Singapore: World’s Largest Small Country Part I

Singapore holds a very special place in my heart as the very first country I ever visited in Asia. It’s clean and beautiful and as a major economic hub, you find influence from nearly every country in Asia. Following the high of qualifying for PGA Tour China, Sarah and I hopped a flight to the world’s most densely populated country for what was originally supposed to be another tournament.

The last time I was in Singapore was to qualify for the Singapore Open, an event that took a few year hiatus and was scheduled to make its grand return with the addition of world #1 Jordan Speith this year. Plans were made to travel to Singapore for the qualifier but the qualifier was never held. This could be the only “Open” tournament I’ve heard of that wasn’t open at all. With the confidence soaring from my China performance, it was a bit disappointing not to have the opportunity to continue playing.

Sometimes when you’re in a restaurant and you can’t decide what to order, the menu will offer a “tour” of the staple foods there; a plate including all the very best foods made. The “Tour of Italy” at Olive Garden for instance. For me, that is what Singapore is to Asia: a beautiful plate with the best parts of every country. So to be stuck here with no tournament to play was a fate I welcomed.

From the moment you land in Singapore, you are totally entrenched in the unique Singapore experience. Changi Airport is my favorite in the entire world. It’s an ultra-modern hub where you almost never have to wait in a line. In my experience, there are always so many people there to help at all times, check-ins happen quickly and I’ve been expedited through immigration and customs. The airport itself features a lot of restaurant and store options, as well as entertainment and media “caves”, workout facilities and a pool for long layovers. On this particular trip, a team of storm troopers guarded a life size X-Wing fighter from the film Star Wars, catching me off guard (pictured below). IMG_4842

The last time I was here, I stayed in the red light district as it was the only places I could afford in this pricey city. Since then, my cousin Jennie (who was awarded the brains in the family) landed an important tech job in Singapore and lives in a beautiful high-rise apartment building. Jennie was kind enough to have us stay with her for the week and serve as our local guide.

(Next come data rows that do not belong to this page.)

/-- R106, R107: the phase is `TWO_PI*f*t + vd*f*sin(TWO_PI*vr*t)`, under `NUM_REAL` for every operand, and on the hardware,
operation by operation, for every depth not 0. With depth 0 it is `(TWO_PI * f) * t` by value, whatever the rate: exactly
under `NUM_REAL`, and on the hardware wherever every value of the phase computed is finite, whether it skips the vibrato
term or not. -/
def Obligations.NoVibratoPhase : Prop :=
  (∀ (undef : ℝ → ℝ → ℝ) (f t vd vr : ℝ),
    ((numReal undef).phase f t vd vr).val = 2 * Real.pi * f * t + vd * f * Real.sin (2 * Real.pi * vr * t)) ∧
  (∀ f t vd vr : Word, isFinite vd = true → toRat vd ≠ 0 →
    (numB64.phase f t vd vr).val = add64 (mul64 (mul64 0x401921FB54442D18#64 f) t)
      (mul64 (mul64 vd f) (sin64 (mul64 (mul64 0x401921FB54442D18#64 vr) t)))) ∧
  (∀ (undef : ℝ → ℝ → ℝ) (f t vr : ℝ), ((numReal undef).phase f t 0 vr).val = 2 * Real.pi * f * t) ∧
  (∀ f t vd vr : Word, isFinite vd = true → toRat vd = 0 → isFinite f = true → isFinite t = true →
    isFinite vr = true → (∀ v ∈ phaseOps f t vd vr, isFinite v = true) →
    toRat (numB64.phase f t vd vr).val = toRat (mul64 (mul64 0x401921FB54442D18#64 f) t))

/-! ### The mix (42_voice_mixer.md) -/

/-- R132: under `NUM_REAL`, when no enabled slot violates DSAW, the mix does not exceed in magnitude the sum over the
enabled slots of `|WEIGHT| * B(kind)`, with `B` = 1 for every kind but AnalogSaw and `G` = 1.0773... for AnalogSaw. -/
def Obligations.MixIsBoundedByTheWeights : Prop :=
  ∀ (undef : ℝ → ℝ → ℝ) (r : Regs ℝ) (t : ℝ) (draw : Nat → ℝ), (∀ k, |draw k| ≤ 1) →
    (∀ sl ∈ r.slotList, sl.en = true → sl.kind = some .digitalSaw → 0 < sl.mult * r.freq) →
    |((numReal undef).mix r t draw).mix| ≤
      ((r.slotList.filter SlotRegs.en).map fun sl => |sl.weight| * kindBound sl.kind).sum

/-! ### The arithmetic (00_scope.md) -/

/-- R11: addition, subtraction, multiplication and division of finite values, where the result is finite, give the value
nearest to the exact result, ties to even. -/
def Obligations.OperationsRoundToNearestEven : Prop :=
  ∀ x y : Word, isFinite x = true → isFinite y = true →
    (isFinite (add64 x y) = true → IsNearestEven (toRat x + toRat y) (add64 x y)) ∧
    (isFinite (sub64 x y) = true → IsNearestEven (toRat x - toRat y) (sub64 x y)) ∧
    (isFinite (mul64 x y) = true → IsNearestEven (toRat x * toRat y) (mul64 x y)) ∧
    (toRat y ≠ 0 → isFinite (div64 x y) = true → IsNearestEven (toRat x / toRat y) (div64 x y))

/-- R11: an operation on finite values overflows exactly when the exact result reaches the midpoint between the largest
finite value and 2^1024 (IEEE 754 round to nearest, ties to even; log entry 1). -/
def Obligations.OverflowThreshold : Prop :=
  ∀ x y : Word, isFinite x = true → isFinite y = true →
    (isFinite (add64 x y) = false ↔ (2 : ℚ) ^ 1024 - 2 ^ 970 ≤ |toRat x + toRat y|) ∧
    (isFinite (sub64 x y) = false ↔ (2 : ℚ) ^ 1024 - 2 ^ 970 ≤ |toRat x - toRat y|) ∧
    (isFinite (mul64 x y) = false ↔ (2 : ℚ) ^ 1024 - 2 ^ 970 ≤ |toRat x * toRat y|) ∧
    (toRat y ≠ 0 → (isFinite (div64 x y) = false ↔ (2 : ℚ) ^ 1024 - 2 ^ 970 ≤ |toRat x / toRat y|))

/-- R9, R11: `fmod(x, p)` is exactly `x - p*trunc(x/p)`, and has the sign of `x`. -/
def Obligations.FmodIsExact : Prop :=
  ∀ x p : Word, isFinite x = true → isFinite p = true → toRat p ≠ 0 →
    isFinite (fmod64 x p) = true ∧ signBit (fmod64 x p) = signBit x ∧
    toRat (fmod64 x p) =
      toRat x - toRat p * (if 0 ≤ toRat x / toRat p then (⌊toRat x / toRat p⌋ : ℚ) else (⌈toRat x / toRat p⌉ : ℚ))

/-- R11, R13: the comparisons are those of the values, and the constants are the patterns the rules name: `FLOOR` is the
binary64 nearest 1e-4, `ONE` and `TWO` are 1 and 2, and the derived constants come out of the operations. -/
def Obligations.ComparisonsAndConstants : Prop :=
  (∀ x y : Word, isFinite x = true → isFinite y = true →
    (le64 x y = true ↔ toRat x ≤ toRat y) ∧ (lt64 x y = true ↔ toRat x < toRat y)) ∧
  numB64.twoPi = 0x401921FB54442D18#64 ∧ numB64.twoOverPi = 0x3FE45F306DC9C883#64 ∧
  numB64.halfPi = 0x3FF921FB54442D18#64 ∧ toRat one64 = 1 ∧ toRat two64 = 2 ∧ IsNearestEven (1 / 10000) floor64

Any discussion of Singapore and Singaporeans likely begins and ends with food. This place has it all and it should all be tried. Roti prata: a crispy and flaky nann bread covered in beautifully redish/orange colored, spicy, rich curry. You can eat this for breakfast, lunch and dinner and be completely happy eating 3 or 4 prata at each sitting.  Dim sum: traditional Hong Kong and Chinese-style delights. Dumplings filled with sweet and salty oils surrounding delicious pork and beef. Keep the steaming baskets coming. And of course, chicken rice. You can’t discuss Singapore food without it’s most famous dish.

Chicken rice is so amazingly simple. Nothing fancy about it. It’s steamed or cooked chicken atop a mound of rice, which is cooked in the chicken juices. Chicken rice is served literally everywhere and while its altered very slightly from place to place (sometimes a few sliced veggies crown the chicken), it is always delicious and reliable. There are so many “must try” dishes in Singapore and most of them can be eaten in one convenient place.

Massive open air “Hawker Centers” await for true travelers and locals alike. Hundreds of vendors sell their specialties in these centers (which resemble massive school cafeterias). When I say specialties, I truly mean it. Vendors don’t offer a full menu of options. They typically offer 1-4 foods made quickly, well and inexpensively. Most meals cost a few bucks and in this city where nearly everything comes at great expense, eating costs little and provides the most enjoyment. With a drink and dessert, you can walk away completely full and extremely satisfied for five bucks.

Hawker centers were devised by the Singapore government as a way to bring street food vendors into convenient locations. Previously in Singapore, and as in most places in Asia I’ve visited, you can eat from food carts on the side of the street. Most of the food off street carts is made and served before your eyes so you’re able to determine whether it’s something you even want to eat. What I mean by this is while most street food is quite tasty and safe, I’ve had some sketchy experiences that I wouldn’t want to relive. Hawker Centers were a way for the government to regulate street food, providing customers more sanitary meals and giving cooks the centrality, the water, gas and electricity they needed to make more, higher quality food. All of this is to say hawker centers are where you should eat the majority of your meals in Singapore.

Singaporeans highly value their food and Hawker Centers. Every Singaporean has their own opinion on the best Hawker Centers and the best dishes there. Who serves the best chicken rice can turn into a full blown, never-ending debate. The people of Singapore are passionate about their unique food offerings and want travelers to leave with a similar feeling. I honestly would say that you could make an entire trip designed around food tours here.

In coming posts devoted to Singapore, I’ll expand the discussion of traveling around Singapore focusing on culture, architecture and Asia’s most difficult golf course: the World Classic course at Laguna National.